Every entry must be repeated exactly in the answer.

Dataset entries –

---

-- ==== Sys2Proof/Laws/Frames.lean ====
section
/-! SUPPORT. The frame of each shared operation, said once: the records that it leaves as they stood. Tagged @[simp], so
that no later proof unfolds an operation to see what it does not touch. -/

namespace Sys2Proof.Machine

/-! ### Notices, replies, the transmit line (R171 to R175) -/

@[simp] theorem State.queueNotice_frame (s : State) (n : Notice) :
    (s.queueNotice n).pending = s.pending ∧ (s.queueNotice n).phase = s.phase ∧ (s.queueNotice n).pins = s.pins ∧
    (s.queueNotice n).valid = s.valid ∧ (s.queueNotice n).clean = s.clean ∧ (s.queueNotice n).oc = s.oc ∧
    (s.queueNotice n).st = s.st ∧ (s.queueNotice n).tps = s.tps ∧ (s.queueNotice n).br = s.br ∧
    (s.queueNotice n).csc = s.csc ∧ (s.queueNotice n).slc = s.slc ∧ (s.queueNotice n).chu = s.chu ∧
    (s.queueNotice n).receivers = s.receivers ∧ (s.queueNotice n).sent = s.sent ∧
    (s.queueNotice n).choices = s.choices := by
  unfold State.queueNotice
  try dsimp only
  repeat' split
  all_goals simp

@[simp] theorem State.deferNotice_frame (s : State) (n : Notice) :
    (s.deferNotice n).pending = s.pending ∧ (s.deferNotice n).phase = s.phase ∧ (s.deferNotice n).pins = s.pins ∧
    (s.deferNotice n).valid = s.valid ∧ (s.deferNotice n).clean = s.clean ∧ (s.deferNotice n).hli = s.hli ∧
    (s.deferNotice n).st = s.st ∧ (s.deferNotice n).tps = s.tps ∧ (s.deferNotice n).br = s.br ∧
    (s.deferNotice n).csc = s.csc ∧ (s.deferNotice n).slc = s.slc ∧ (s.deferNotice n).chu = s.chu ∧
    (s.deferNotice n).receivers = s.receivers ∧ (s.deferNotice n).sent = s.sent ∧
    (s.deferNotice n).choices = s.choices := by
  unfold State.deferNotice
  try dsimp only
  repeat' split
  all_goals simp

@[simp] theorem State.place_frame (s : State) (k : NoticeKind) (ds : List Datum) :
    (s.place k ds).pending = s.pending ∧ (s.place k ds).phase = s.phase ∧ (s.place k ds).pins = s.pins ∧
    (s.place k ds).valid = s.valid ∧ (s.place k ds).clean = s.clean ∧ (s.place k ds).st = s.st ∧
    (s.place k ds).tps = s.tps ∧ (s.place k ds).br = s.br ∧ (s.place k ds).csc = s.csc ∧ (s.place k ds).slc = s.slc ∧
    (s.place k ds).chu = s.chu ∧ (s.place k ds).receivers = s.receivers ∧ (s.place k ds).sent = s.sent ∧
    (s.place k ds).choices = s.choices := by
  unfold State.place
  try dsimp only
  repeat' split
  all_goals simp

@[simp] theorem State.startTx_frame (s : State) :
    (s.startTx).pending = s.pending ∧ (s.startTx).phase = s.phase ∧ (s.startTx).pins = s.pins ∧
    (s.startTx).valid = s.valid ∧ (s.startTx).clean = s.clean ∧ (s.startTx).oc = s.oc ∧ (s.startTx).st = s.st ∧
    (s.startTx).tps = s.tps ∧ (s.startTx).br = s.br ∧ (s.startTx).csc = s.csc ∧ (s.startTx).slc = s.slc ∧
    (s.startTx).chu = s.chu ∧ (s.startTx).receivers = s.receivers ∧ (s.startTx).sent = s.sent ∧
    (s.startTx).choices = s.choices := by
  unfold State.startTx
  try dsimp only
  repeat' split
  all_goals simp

---

Answer space –
-- ==== Sys2Proof/Laws/Frames.lean ====
section
/-! SUPPORT. The frame of each shared operation, said once: the records that it leaves as they stood. Tagged @[simp], so
that no later proof unfolds an operation to see what it does not touch. -/

namespace Sys2Proof.Machine

/-! ### Notices, replies, the transmit line (R171 to R175) -/

@[simp] theorem State.queueNotice_frame (s : State) (n : Notice) :
    (s.queueNotice n).pending = s.pending ∧ (s.queueNotice n).phase = s.phase ∧ (s.queueNotice n).pins = s.pins ∧
    (s.queueNotice n).valid = s.valid ∧ (s.queueNotice n).clean = s.clean ∧ (s.queueNotice n).oc = s.oc ∧
    (s.queueNotice n).st = s.st ∧ (s.queueNotice n).tps = s.tps ∧ (s.queueNotice n).br = s.br ∧
    (s.queueNotice n).csc = s.csc ∧ (s.queueNotice n).slc = s.slc ∧ (s.queueNotice n).chu = s.chu ∧
    (s.queueNotice n).receivers = s.receivers ∧ (s.queueNotice n).sent = s.sent ∧
    (s.queueNotice n).choices = s.choices := by
  unfold State.queueNotice
  try dsimp only
  repeat' split
  all_goals simp

@[simp] theorem State.deferNotice_frame (s : State) (n : Notice) :
    (s.deferNotice n).pending = s.pending ∧ (s.deferNotice n).phase = s.phase ∧ (s.deferNotice n).pins = s.pins ∧
    (s.deferNotice n).valid = s.valid ∧ (s.deferNotice n).clean = s.clean ∧ (s.deferNotice n).hli = s.hli ∧
    (s.deferNotice n).st = s.st ∧ (s.deferNotice n).tps = s.tps ∧ (s.deferNotice n).br = s.br ∧
    (s.deferNotice n).csc = s.csc ∧ (s.deferNotice n).slc = s.slc ∧ (s.deferNotice n).chu = s.chu ∧
    (s.deferNotice n).receivers = s.receivers ∧ (s.deferNotice n).sent = s.sent ∧
    (s.deferNotice n).choices = s.choices := by
  unfold State.deferNotice
  try dsimp only
  repeat' split
  all_goals simp

@[simp] theorem State.place_frame (s : State) (k : NoticeKind) (ds : List Datum) :
    (s.place k ds).pending = s.pending ∧ (s.place k ds).phase = s.phase ∧ (s.place k ds).pins = s.pins ∧
    (s.place k ds).valid = s.valid ∧ (s.place k ds).clean = s.clean ∧ (s.place k ds).st = s.st ∧
    (s.place k ds).tps = s.tps ∧ (s.place k ds).br = s.br ∧ (s.place k ds).csc = s.csc ∧ (s.place k ds).slc = s.slc ∧
    (s.place k ds).chu = s.chu ∧ (s.place k ds).receivers = s.receivers ∧ (s.place k ds).sent = s.sent ∧
    (s.place k ds).choices = s.choices := by
  unfold State.place
  try dsimp only
  repeat' split
  all_goals simp

@[simp] theorem State.startTx_frame (s : State) :
    (s.startTx).pending = s.pending ∧ (s.startTx).phase = s.phase ∧ (s.startTx).pins = s.pins ∧
    (s.startTx).valid = s.valid ∧ (s.startTx).clean = s.clean ∧ (s.startTx).oc = s.oc ∧ (s.startTx).st = s.st ∧
    (s.startTx).tps = s.tps ∧ (s.startTx).br = s.br ∧ (s.startTx).csc = s.csc ∧ (s.startTx).slc = s.slc ∧
    (s.startTx).chu = s.chu ∧ (s.startTx).receivers = s.receivers ∧ (s.startTx).sent = s.sent ∧
    (s.startTx).choices = s.choices := by
  unfold State.startTx
  try dsimp only
  repeat' split
  all_goals simp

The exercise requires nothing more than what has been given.